Artikel 10: Besloten vergadering - geheimhouding

Op grond van de belangen genoemd in artikel 10 van de Wet Openbaarheid van Bestuur over de geheimhouding van de inhoud van stukken is het bepaalde in artikel 23, leden 1 tot en met 4 van de Wgr van toepassing. In een besloten vergadering van het algemeen bestuur worden geen besluiten genomen over het de begroting met de beleidsmatige en financiële meerjarenramingen, begrotingswijzigingen, de jaarstukken en het liquidatieplan.

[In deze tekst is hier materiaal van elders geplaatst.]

-- ==== Sys2Proof/Machine/Defaults.lean ====
section
/-!
DEFINITION. The defaults of the configuration parameters (`00_scope.md` R7, `20_memory.md` R45).
-/

namespace Sys2Proof.Machine

/-- The default `FONT`, glyphs 0 to 7 (R45). PRESUMED: the spec takes the bytes from general knowledge of CHIP-8, the source does
not give them (decision D10, assumption log 5). -/
def fontLow : Vector Byte 40 :=
  #v[0xF0, 0x90, 0x90, 0x90, 0xF0, 0x20, 0x60, 0x20, 0x20, 0x70, 0xF0, 0x10, 0xF0, 0x80, 0xF0, 0xF0, 0x10, 0xF0, 0x10, 0xF0,
     0x90, 0x90, 0xF0, 0x10, 0x10, 0xF0, 0x80, 0xF0, 0x10, 0xF0, 0xF0, 0x80, 0xF0, 0x90, 0xF0, 0xF0, 0x10, 0x20, 0x40, 0x40]

/-- The default `FONT`, glyphs 8 to F (R45). PRESUMED, as `fontLow`. -/
def fontHigh : Vector Byte 40 :=
  #v[0xF0, 0x90, 0xF0, 0x90, 0xF0, 0xF0, 0x90, 0xF0, 0x10, 0xF0, 0xF0, 0x90, 0xF0, 0x90, 0x90, 0xE0, 0x90, 0xE0, 0x90, 0xE0,
     0xF0, 0x80, 0x80, 0x80, 0xF0, 0xE0, 0x90, 0x90, 0x90, 0xE0, 0xF0, 0x80, 0xF0, 0x80, 0xF0, 0xF0, 0x80, 0xF0, 0x80, 0x80]

/-- The default `FONT`: 16 glyphs of 5 bytes (R45). -/
def defaultFont : Font := fontLow ++ fontHigh

/-- The default configuration of R7: `SHIFT_SOURCE = VX`, `DRAW_EDGE = wrap`, `UNK_ADVANCE` empty, the default font, `UNK_W = 16`.
DESIGN CHOICE of the spec: decisions D16, D17, D13, D10, D14 (assumption log 5, 7, 8, 9, 10). -/
def defaultConfig : Config where
  shiftSource := .vx
  drawEdge := .wrap
  unkAdvance := []
  font := defaultFont
  unkWidth := 16

end Sys2Proof.Machine
end

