-- ==== Sys2Proof/Machine/Step.lean ====
section
/-! DEFINITION. One step of the machine, and the host's way to place one instruction where the next step fetches it. -/

namespace Sys2Proof.Machine

/-- `step()` (`30_encoding.md` R66). -/
def step (s : State) : Host.Outcome State Fault Refusal := cycle s

/-- The state with an instruction word, numbered as `spec/opcode_table.json` numbers its bits, stored at pc. -/
def State.withFetchWord (s : State) (nbits w : Nat) : State := s.placeWord (tableBytes nbits w)

end Sys2Proof.Machine
end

HOOFDSTUK 4: HET DAGELIJKS BESTUUR

Artikel 11: Samenstelling

  • 1.

    Het dagelijks bestuur bestaat ten minste uit een voorzitter en twee leden.

  • 2.

    De leden van het dagelijks bestuur worden aangewezen door en uit het algemeen bestuur. Zij worden aangewezen in de eerste vergadering van het algemeen bestuur nadat in overeenstemming met artikel 9 de leden van het algemeen bestuur zijn aangewezen.

  • 3.

    Er dient een vertegenwoordiger uit de gemeente Hulst, Sluis en Terneuzen te worden aangewezen.

  • 4.

    De aanwijzing van leden van het dagelijks bestuur ter vervulling van plaatsen die openvallen, vindt plaats binnen twee maanden na de melding van de opengevallen plaats.

  • 5.

    Het dagelijks bestuur heeft minder leden dan de helft van het algemeen bestuur.

  • 6.

    De gemeentesecretaris van de deelnemende gemeente wiens representant het voorzitterschap van de regeling bekleedt, wijst een (ambtelijk) secretaris aan. De secretaris neemt zonder stemrecht deel aan de vergaderingen van het algemeen en dagelijks bestuur.

  • 7.

    De secretaris is verantwoordelijk voor het (doen) notuleren van de vergaderingen en het (doen) voeren van de administratie. Behoudens mandaat worden alle van het algemeen en dagelijks bestuur uitgaande stukken door de secretaris medeondertekend.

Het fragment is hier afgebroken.